TASK INPUTS:
Content starts

-- ==== Sys2Proof/Machine/AdminWheel.lean ====
section
/-! DEFINITION. Wheels: CREATE_WHEEL, BIND with its checks, FUNC_RESET and WHEEL_RESET, and the effects that
ADMIN_COMMAND_COMPLETE brings about (R406 to R423). -/

namespace Sys2Proof.Machine

open Sys2Proof

/-! ### CREATE_WHEEL (R414) -/

/-- Whether a wheel holds any resource of R406. -/
def wheelHolds (s : State) (w : Nat) : Bool :=
  !(wheelUnits s w).isEmpty || (List.range 256).any (fun b => tabGet 0 s.wh.vatBlock b = w) ||
    (List.range 256).any (fun b => tabGet 0 s.wh.evqBlock b = w)

/-- Wheel that an export slot names. -/
def Export.namesWheel (x : Export) (w : Nat) : Bool := x.wheel = w

/-- Clear the EXPORT and COLL_GROUP entries that name a wheel (R414, R423). -/
def clearWheelEntries (w : Nat) (s : State) : State :=
  { s with
    pr.exports := s.pr.exports.filter (fun x => !x.2.namesWheel w)
    pr.colls := s.pr.colls.filter (fun g => g.2.wheel ≠ w) }

/-- Create a wheel that holds nothing (R414). -/
def makeWheel (w manager : Nat) (s : State) : State := modWheel w (fun _ => { present := true, manager := manager }) s

/-- Delete a wheel (R414). -/
def dropWheel (w : Nat) (s : State) : State := clearWheelEntries w { s with wh.wheels := tabDel s.wh.wheels w }

/-- The first row of R414 that matches: rights and fields. -/
def wheelCheck (s : State) (a : Nat) (q : List W64) : Option Status :=
  let del := bitOf (qw q 0) 16
  let w := field (qw q 0) 3 0
  if !isDevmgr s (adminFn a) then some .rindViolation
  else if field (qw q 0) 63 17 ≠ 0 || field (qw q 0) 15 12 ≠ 0 || field (qw q 0) 7 4 ≠ 0 || qw q 1 ≠ 0 || w = 0 ||
      (del && !(s.wheel w).present) then some .malformed
  else if !del && (s.wheel w).present then some .busy
  else if del && wheelHolds s w then some .busy
  else none

/-- CREATE_WHEEL with DELETE = 0, R414. -/
def execCreateWheel (a : Nat) (s : State) : Host.Outcome State Fault Refusal :=
  .next (adminRun a 0x87 (fun _ q => !bitOf (qw q 0) 16) (fun _ q s =>
    match wheelCheck s a q with
    | some st => adminEnd a st s
    | none => s |> makeWheel (field (qw q 0) 3 0) (field (qw q 0) 11 8) |> adminEnd a .ok) s)

/-- CREATE_WHEEL with DELETE = 1, R414. -/
def execDeleteWheel (a : Nat) (s : State) : Host.Outcome State Fault Refusal :=
  .next (adminRun a 0x87 (fun _ q => bitOf (qw q 0) 16) (fun _ q s =>
    match wheelCheck s a q with
    | some st => adminEnd a st s
    | none => s |> dropWheel (field (qw q 0) 3 0) |> adminEnd a .ok) s)

/-! ### The block of BIND (R415, R416) -/

/-- OP. -/
def bOp (q : List W64) : Nat := field (qw q 0) 7 0
/-- FROM. -/
def bFrom (q : List W64) : Nat := field (qw q 0) 11 8
/-- TO. -/
def bTo (q : List W64) : Nat := field (qw q 0) 15 12
/-- VF. -/
def bVf (q : List W64) : Nat := field (qw q 0) 24 16
/-- SLICES. -/
def bSlices (q : List W64) : List Nat := bitsSet 32 (qw q 1)
/-- HC_PORTS. -/
def bHc (q : List W64) : List Nat := bitsSet 16 (field (qw q 1) 47 32)
/-- PEER_PORTS. -/
def bPeer (q : List W64) : List Nat := bitsSet 16 (field (qw q 1) 63 48)
/-- ACDOIC. -/
def bAcd (q : List W64) : List Nat := bitsSet 4 (qw q 2)
/-- COUNT of VATS and EVQS. -/
def bCount (q : List W64) : Nat := field (qw q 2) 24 16
/-- BASE. -/
def bBase (q : List W64) : Nat := field (qw q 2) 7 0
/-- Blocks BASE to BASE + COUNT − 1. -/
def bBlocks (q : List W64) : List Nat := (List.range (bCount q)).map (bBase q + ·)
/-- PIN_QUOTA of SHARE. -/
def bPins (q : List W64) : Nat := field (qw q 2) 21 16
/-- HOLD_CELLS. -/
def bHold (q : List W64) : Nat := field (qw q 2) 12 8
/-- WEIGHT, 0 taken as 1. -/
def bWeight (q : List W64) : Nat := max 1 (field (qw q 2) 7 0)
/-- EVQS of VF_GRANT. -/
def bEvqs (q : List W64) : Nat := field (qw q 2) 44 32
/-- HOOPS. -/
def bHoops (q : List W64) : Nat := field (qw q 2) 21 16
/-- VATS. -/
def bVats (q : List W64) : Nat := field (qw q 2) 15 0

/-- Whether an OP uses FROM (R415). -/
def usesFrom (op : Nat) : Bool := op = 1 || op = 2 || op = 3
/-- Whether an OP acts on VF. -/
def usesVf (op : Nat) : Bool := op = 5 || op = 6

/-- Bits of ARGS that an OP uses (R416). -/
def argsMask (op : Nat) : Nat :=
  if op = 1 then 0xF else if op = 2 || op = 3 then 0x1FF00FF else if op = 4 then 0x3F1FFF
  else if op = 5 then 0x1FFF003FFFFF else 0

/-! ### Checks of BIND (R409, R417, R419 to R421) -/

/-- Whether the issuer has the right to an OP (R409). -/
def bindRight (s : State) (a : Nat) (q : List W64) : Bool :=
  match bOp q with
  | 5 => a ≠ 16
  | 6 => a ≠ 16
  | 7 => isDevmgr s (adminFn a) || isManager s (adminFn a) (bTo q)
  | _ => isDevmgr s (adminFn a)

/-- Whether FROM holds every resource or block that the OP names. -/
def bindHeld (s : State) (q : List W64) : Bool :=
  let w := bFrom q
  match bOp q with
  | 1 => (bSlices q).all (fun k => sliceWheelOf s k = w) && (bHc q).all (fun p => hcWheelOf s p = w) &&
      (bPeer q).all (fun p => peerWheelOf s p = w) && (bAcd q).all (fun p => acdWheelOf s p = w)
  | 2 => (bBlocks q).all (fun b => tabGet 0 s.wh.vatBlock b = w)
  | 3 => (bBlocks q).all (fun b => tabGet 0 s.wh.evqBlock b = w)
  | _ => true

/-- Whether arguments are in range (R416). -/
def bindArgsOk (q : List W64) : Bool :=
  match bOp q with
  | 2 => 1 ≤ bCount q && bCount q ≤ 256 && bBase q + bCount q ≤ 256
  | 3 => 1 ≤ bCount q && bCount q ≤ 256 && bBase q + bCount q ≤ 256
  | 4 => bPins q ≤ 32 && bHold q ≤ 16
  | 5 => bEvqs q ≤ 4096 && bHoops q ≤ 32
  | _ => true

/-- The second row of R419 does not match. -/
def bindFieldsOk (s : State) (a : Nat) (q : List W64) : Bool :=
  let op := bOp q
  1 ≤ op && op ≤ 7 && field (qw q 0) 63 25 = 0 && qw q 3 = 0 && Nat.land (qw q 2) (argsMask op) = qw q 2 &&
    (op = 1 || qw q 1 = 0) && (usesVf op || bVf q = 0) && (!usesVf op || bTo q = 0) && (usesFrom op || bFrom q = 0) &&
    (usesVf op || (s.wheel (bTo q)).present) &&
    (!usesFrom op || ((s.wheel (bFrom q)).present && bFrom q ≠ bTo q)) &&
    bindArgsOk q && bindHeld s q && (!usesVf op || (s.fnS (.vf a (bVf q))).granted)

/-- Whether a wheel that the OP uses is resetting or in its safe state, or another BIND is in progress. -/
def bindBlocked (s : State) (a : Nat) (q : List W64) : Bool :=
  let bad (w : Nat) : Bool := (s.wheel w).resetting || (s.wheel w).safe
  s.wh.bindBusy || (if usesVf (bOp q) then bad (hcWheelOf s a) else bad (bTo q)) || (usesFrom (bOp q) && bad (bFrom q))

/-- The fourth row of R419 (BUSY for a quota, a grant or the device manager's port). -/
def bindOver (s : State) (a : Nat) (q : List W64) : Bool :=
  let f : Fn := .vf a (bVf q)
  match bOp q with
  | 1 => s.wh.devmgr.elim false (fun d => (bHc q).contains d)
  | 4 => 32 < bPins q + ((s.wh.wheels.filter (fun w => w.2.present && w.1 ≠ bTo q)).map (fun w => w.2.pinQuota)).sum ||
      bPins q < pinnedVats s (fun v => v.wheel = bTo q)
  | 5 => bVats q < (vatsOf s f).length || bHoops q < (hoopsOf s f).length || bEvqs q < (evqsOf s f).length
  | _ => false

/-- Whether a virtual function is quiesced (R420). -/
def quiesced (s : State) (f : Fn) : Bool :=
  match (s.fnS f).vfState with
  | .frozen => true
  | .saving => true
  | .restored => true
  | .freezing => false
  | .running => (vatsOf s f).isEmpty && (hoopsOf s f).isEmpty && (evqsOf s f).isEmpty

/-- Whether an export slot of a kind maps a range of locations. -/
def exportMaps (s : State) (scratch : Bool) (lo n : Nat) : Bool :=
  s.pr.exports.any (fun x => x.2.valid && x.2.scratch = scratch && overlap x.2.base (2 ^ x.2.sizeLog2) lo n)

/-- Whether a thermal hold of a wheel's collective writes is in progress on a port of it (R269). -/
def wheelHolding (s : State) (w : Nat) : Bool :=
  (List.range 4).any (fun q => acdWheelOf s q = w && (s.acd q).holdSince.isSome)

/-- A HDM window of port p: VALID and Acdoic port of its base (R300). -/
def hdmWin (s : State) (p k : Nat) : W64 := if k = 0 then (s.hc p).hdm0 else (s.hc p).hdm1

Content ends

WHAT THE TASK REQUIRES: Pull each line holding "adminRun" out of the listing.

ANSWER TO THIS TASK:
  .next (adminRun a 0x87 (fun _ q => !bitOf (qw q 0) 16) (fun _ q s =>
  .next (adminRun a 0x87 (fun _ q => bitOf (qw q 0) 16) (fun _ q s =>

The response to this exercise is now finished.